Pat Rummerfield - Injury and Rehabilitation

Injury and Rehabilitation

On September 20, 1974, at age 21, Rummerfield and a friend were in a near fatal car accident while traveling at (135 miles per hour (217 km/h)). He has admitted he had been drinking before the accident. He was paralyzed and given less than 72 hours to live. While surviving despite his doctor's expectations, he had fractured all his ribs, broken his neck in four places, shattered his collar bone, suffered massive head injuries, and had one of his eyes placed back into its socket. As he was unable to move from the neck down, his chances of long-term survival were not good, and doctors recommended he be sent to a convalescent home. He decided not to follow the doctors' orders, and chose intensive rehabilitation. While learning to operate a wheelchair with his mouth he experienced his first rehabilitative breakthrough. He recalls, "I was lying in bed one night, thinking how much I loved to play basketball and dreamed of driving a race car one day when my big toe moved." He spent the next three years learning to walk and to use his hands again.

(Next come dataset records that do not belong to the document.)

-- ==== Sys2Proof/Machine/Slices.lean ====
section
/-!
DEFINITION. The current slices of an axis: sample instants and requests (08 R262, R265 to R268), results (08 R261), lateness (08 R263), drops
(08 R269, R270), the data
registers (08 R271), and who serves a slice's input (08 R283, R284).
-/

namespace Sys2Proof.Machine

/-- Converter factors: gain and offset (08 R282). -/
structure Factors where
  gain : Nat
  ofs : Int
  deriving DecidableEq, Repr

def Axis.factors (a : Axis) (s : Fin 2) : Factors :=
  ⟨a.r (AX.SLC_FAC0.GAIN.skip s.val), a.rS (AX.SLC_FAC0.OFS.skip s.val)⟩

/-- A leg shunt's entry of the calibration set: gain 2^-15 and offset mA (08 R289). -/
abbrev ShuntCal := Nat × Int

/-- The current of a code, or of a mean of codes, mA (08 R261). -/
def meanCurrent (f : Factors) (cal : ShuntCal) (code : Rat) : Rat :=
  (code - 2048 - f.ofs / 16) * (f.gain / 32768) * (1953125 / 100000) * (cal.1 / 32768) + cal.2

def sliceCurrent (f : Factors) (cal : ShuntCal) (code : Nat) : Rat := meanCurrent f cal code

/-- What the module lends to a cell for its conversions: the factors of the spares, and the calibration entries of the
five leg shunts. -/
structure CellCal where
  spare : Vector Factors 8
  shunt : Vector ShuntCal 5
  deriving DecidableEq, Repr

/-- A result arrives in a data register (08 R271). -/
def Axis.putData (a : Axis) (s : Fin 2) (i : Int) (code : Nat) : Axis :=
  let f := fun (x : Fld) => x.skip s.val
  let new := a.b (f AX.SLC_DATA0.NEW)
  let a := (a.setS (f AX.SLC_DATA0.I) (satS 18 i)).set (f AX.SLC_DATA0.CODE) code
  (if new then a.setB (f AX.SLC_DATA0.OVR) true else a).setB (f AX.SLC_DATA0.NEW) true

/-- A read of a data register clears `NEW` and `OVR` (08 R271, 13 R430). -/
def Axis.readData (a : Axis) (s : Fin 2) : Axis :=
  (a.setB (AX.SLC_DATA0.NEW.skip s.val) false).setB (AX.SLC_DATA0.OVR.skip s.val) false

/-- The role whose leg shunt a slice samples (08 R260). -/
def Axis.sliceRole (a : Axis) (s : Fin 2) : Fin 4 :=
  if a.brushless then
    match a.bl.samp with
    | some (x, y) => if s = 0 then ⟨x.val, by omega⟩ else ⟨y.val, by omega⟩
    | none => if s = 0 then 0 else 1
  else if s = 0 then 0 else 2

/-- The spare that stands in for a slice towards its users: at steps 2 and 3 (08 R283). -/
def Axis.server (a : Axis) (s : Fin 2) : Option (Fin 8) :=
  (a.slc.get s).stand.bind fun x => if x.2 = 2 || x.2 = 3 then some x.1 else none

/-- The spare that replaces a slice (08 R284). -/
def Axis.substitute (a : Axis) (s : Fin 2) : Option (Fin 8) :=
  if (a.r AX.SLC_STAT.SUB).testBit s.val then some (Fin.ofNat 8 (a.r (if s = 0 then AX.SLC_STAT.SP0 else AX.SLC_STAT.SP1))) else none

/-- The factors of a slice, or of its substitute (08 R284). -/
def Axis.ownFactors (a : Axis) (k : CellCal) (s : Fin 2) : Factors := (a.substitute s).elim (a.factors s) k.spare.get

/-- The instant of a slice's event in a period that began at `start`, 1/8 counts (08 R262). -/
def Axis.eventAt (a : Axis) (evt cnt start : Nat) : Nat :=
  let cnt := min cnt a.per
  match evt with
  | 0 => start | 1 => start + 8 * a.per | 2 => start + 8 * cnt | _ => start + 16 * a.per - 8 * cnt

/-- The requests whose events occur in the running period (08 R262, R265, R267), by the values in force in it (R266): a brushless axis takes its
regulator samples at the boundary plus `T_SAMP_MIN` / 2, 200 ns at least. -/
def Axis.periodReqs (a : Axis) : List SampleReq :=
  match a.pwm.start with
  | none => []
  | some t =>
    let reg := fun (s : Fin 2) =>
      let f := fun (x : Fld) => a.inForce (x.skip s.val)
      if a.brushless then ⟨s, false, t, max 80 (2 * a.inForce AX.BL_SAMP.T_SAMP_MIN)⟩
      else (⟨s, false, a.eventAt (f AX.SLC_TRIG0.EVT) (f AX.SLC_TRIG0.EVT_CNT) t, f AX.SLC_TRIG0.DELAY⟩ : SampleReq)
    let diag : SampleReq := ⟨if a.inForce AX.SLC_DIAG.SLC = 0 then 0 else 1, true,
      a.eventAt (a.inForce AX.SLC_DIAG.EVT) (a.inForce AX.SLC_DIAG.EVT_CNT) t, a.inForce AX.SLC_DIAG.DELAY⟩
    if !a.sampling then [] else [reg 0, reg 1] ++ (if a.inForce AX.SLC_DIAG.EN = 0 then [] else [diag])

/-- A slice stays awake for an instant within 200 ns after the end of a conversion (08 R263). -/
def Slice.staysAwake (x : Slice) (t : Nat) : Bool := [x.busy, x.one].any fun e => e != 0 && decide (e ≤ t) && decide (t ≤ e + 640)

/-- An instant falls inside a running conversion (08 R269). -/
def Slice.inside (x : Slice) (t : Nat) : Bool := [x.busy, x.one].any fun e => e != 0 && decide (e ≤ t + 320) && decide (t < e)

/-- The sample instant of a request, 1/8 counts, and how late it is, counts (08 R263): a slice that has powered down wakes at the event at
the earliest and samples 200 ns after it. -/
def SampleReq.instant (r : SampleReq) (x : Slice) : Nat × Nat :=
  let t := r.ev + 8 * r.delay
  if 80 ≤ r.delay || x.staysAwake t then (t, 0) else (r.ev + 640, 80 - r.delay)

/-- The request that falls due first, as the slices stand; of equals the regulator's (08 R269). -/
def Axis.firstReq (a : Axis) (rs : List SampleReq) : Option SampleReq :=
  let t := fun (r : SampleReq) => (r.instant (a.slc.get r.slice)).1
  rs.foldl (fun (z : Option SampleReq) y =>
    z.elim (some y) fun x => if t y < t x || (t y = t x && x.diag && !y.diag) then some y else some x) none

/-- The first instant, at least 200 ns after an ordinary request, at which the slice is idle and the conversion ends before the instant of
every urgent request whose event has occurred by then (08 R268). -/
def Axis.singleAt (a : Axis) (k : Fin 2) (req : Nat) : Nat :=
  let x := a.slc.get k
  let rs := ((a.reqs ++ a.periodReqs).filter (·.slice = k)).map fun r => (r.ev, (r.instant x).1)
  let pass := fun (t : Nat) => rs.foldl (fun (t : Nat) y => if y.1 ≤ t && y.2 ≤ t + 320 && t < y.2 + 320 then y.2 + 320 else t) t
  (List.range rs.length).foldl (fun t _ => pass t) (max (req + 640) (max x.busy x.one))

/-- The result of a conversion on a slice's input, mA and code: from the slice or its substitute, or from the spare that stands in, each with
its own factors (08 R261, R267, R283, R284); at steps 1 and 3 of a stand-in the two are compared. -/
def Cell.convert (c : Cell) (k : CellCal) (s : Fin 2) (x : Conv) : Cell × Int × Nat :=
  let a := c.ax
  let cal := k.shunt.get (a.legOf (a.sliceRole s))
  let own := sliceCurrent (a.ownFactors k s) cal x.own.toNat
  let c := match (a.slc.get s).stand with
    | some (sp, step) =>
      let other := sliceCurrent (k.spare.get sp) cal x.spare.toNat
      if (step = 1 || step = 3) && decide (Rat.abs' (own - other) > 80 + Rat.abs' own / 100) then
        (c.raise AX.SLC_EVT.MISMATCH).map fun a => { a with slc := a.slc.set s { a.slc.get s with mismatch := true } }
      else c
    | none => c
  match a.server s with
  | some sp => (c, roundAway (sliceCurrent (k.spare.get sp) cal x.spare.toNat), x.spare.toNat)
  | none => (c, roundAway own, x.own.toNat)

/-- A slice's converter is busy from an instant for 100 ns (08 R260), with an urgent or a single sample. -/
def Axis.busyFrom (a : Axis) (s : Fin 2) (t : Nat) : Axis := { a with slc := a.slc.set s { a.slc.get s with busy := t + 320 } }
def Axis.oneFrom (a : Axis) (s : Fin 2) (t : Nat) : Axis := { a with slc := a.slc.set s { a.slc.get s with one := t + 320 } }

/-- An urgent request falls due (08 R263, R267, R269 to R271): dropped where its instant falls into a running conversion, else converted; the
regulator's result is its input's until the next. -/
def Cell.sample (c : Cell) (k : CellCal) (r : SampleReq) (t late : Nat) (x : Option Conv) : Cell :=
  let a := c.ax
  if (a.slc.get r.slice).inside t then (c.raise AX.SLC_EVT.DROP).count AX.SLC_CNT.DROP_CNT else
  let c := c.map fun a => a.busyFrom r.slice t
  let c := if r.diag then c else
    let c := c.set AX.SLC_STAT.LATE late
    if 0 < late then (c.raise AX.SLC_EVT.LATE).count AX.SLC_CNT.LATE_CNT else c
  match x with
  | none => c
  | some x =>
    let (c, mA, code) := c.convert k r.slice x
    let role := c.ax.sliceRole r.slice
    let c := if r.diag then c else c.map fun a => { a with held := a.held.set role mA }
    if c.ax.r AX.SLC_CFG.DSRC = Bool.bit r.diag then c.map fun a => a.putData r.slice mA code else c

/-- The codes of the conversions that a boundary command brings, by slice. -/
structure Convs where
  c0 : List Conv
  c1 : List Conv
  deriving DecidableEq, Repr

def Convs.next (x : Convs) (s : Fin 2) : Option Conv × Convs :=
  if s = 0 then (x.c0.head?, { x with c0 := x.c0.tail }) else (x.c1.head?, { x with c1 := x.c1.tail })

/-- Requests up to an instant, the next due first, each with the next code of its slice; those beyond it wait. -/
def Cell.takeReqs (c : Cell) (k : CellCal) (now : Nat) : Nat → List SampleReq → Convs → Cell
  | 0, _, _ => c
  | fuel + 1, rs, x =>
    match c.ax.firstReq rs with
    | none => c
    | some r =>
      let (t, late) := r.instant (c.ax.slc.get r.slice)
      if now < t then c.map fun a => { a with reqs := rs }
      else if (c.ax.slc.get r.slice).inside t then (c.sample k r t late none).takeReqs k now fuel (rs.erase r) x
      else (c.sample k r t late (x.next r.slice).1).takeReqs k now fuel (rs.erase r) (x.next r.slice).2

/-- The urgent requests that fall due up to an instant are converted in their order, each with the next code of its slice; those beyond it wait
(08 R262, R266). -/
def Cell.takeSamples (c : Cell) (k : CellCal) (now : Nat) (x : Convs) : Cell :=
  let rs := c.ax.reqs ++ c.ax.periodReqs
  (c.map fun a => { a with reqs := [] }).takeReqs k now rs.length rs x

/-- A stand-in advances one step at a boundary of the cell (08 R283): from step 2 to 3 only after the calibration has
ended.  Step 4 frees the spare, which the module sees. -/
def Axis.standStep (a : Axis) (s : Fin 2) : Axis :=
  let sl := a.slc.get s
  match sl.stand with
  | none => a
  | some (sp, step) =>
    if step = 0 then
      { a with slc := a.slc.set s { sl with stand := some (sp, 1) } }.set AX.SLC_STAT.STBY
        ((a.r AX.SLC_STAT.STBY) ||| 2 ^ s.val)
    else if step = 1 then { a with slc := a.slc.set s { sl with stand := some (sp, 2) } }
    else if step = 2 then
      (match sl.calDone with
       | some _ => { a with slc := a.slc.set s { sl with stand := some (sp, 3), calDone := none } }
       | none => a)
    else
      { a with slc := a.slc.set s { sl with stand := none } }.set AX.SLC_STAT.STBY
        ((a.r AX.SLC_STAT.STBY) &&& (3 - 2 ^ s.val))

/-- The stand-ins of a cell at its boundary: none advances in DRAIN (08 R292), or while the slices interleave (R284).  Test pulses that wait for
a step begin as it completes (R292). -/
def Axis.standSteps (a : Axis) : Axis :=
  if a.ilv || a.legs.phase == .drain then a else
  let x := (a.standStep 0).standStep 1
  match a.bl.start with
  | .testWait k len =>
    let moved := fun (s : Fin 2) => (a.slc.get s).stand.isNone || (a.slc.get s).stand != (x.slc.get s).stand
    if moved 0 && moved 1 then { x with bl := { x.bl with start := x.test k len } } else x
  | _ => x

end Sys2Proof.Machine
end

Over the next fourteen years, he struggled with balance and coordination problems caused by the accident. He eventually regained the ability to jog and ride a bicycle without falling down. He went through six knee surgeries and total reconstruction of his right ankle and right wrist. To this day, nerve damage to the right side of his body has left him with an off-kilter gait.

Doctors have partially credited his recovery to his commitment to a then daily regimen of intensive physical therapy, including weightlifting, jumprope and stationary bicycle. However, this level of recovery from quadriplegia was at that time unknown.

After seventeen years of intensive rehabilitation, he is now capable of essentially normal walking, despite having over 85% of his spinal cord destroyed at C-4.

Rummerfield is sometimes described as "the world's only fully recovered quadriplegic". While his physical mobility is essentially normal, Rummerfield still experiences loss of sensation in his lower legs, impaired bowel and bladder function, reduced strength in his hands, and difficulty regulating body temperature.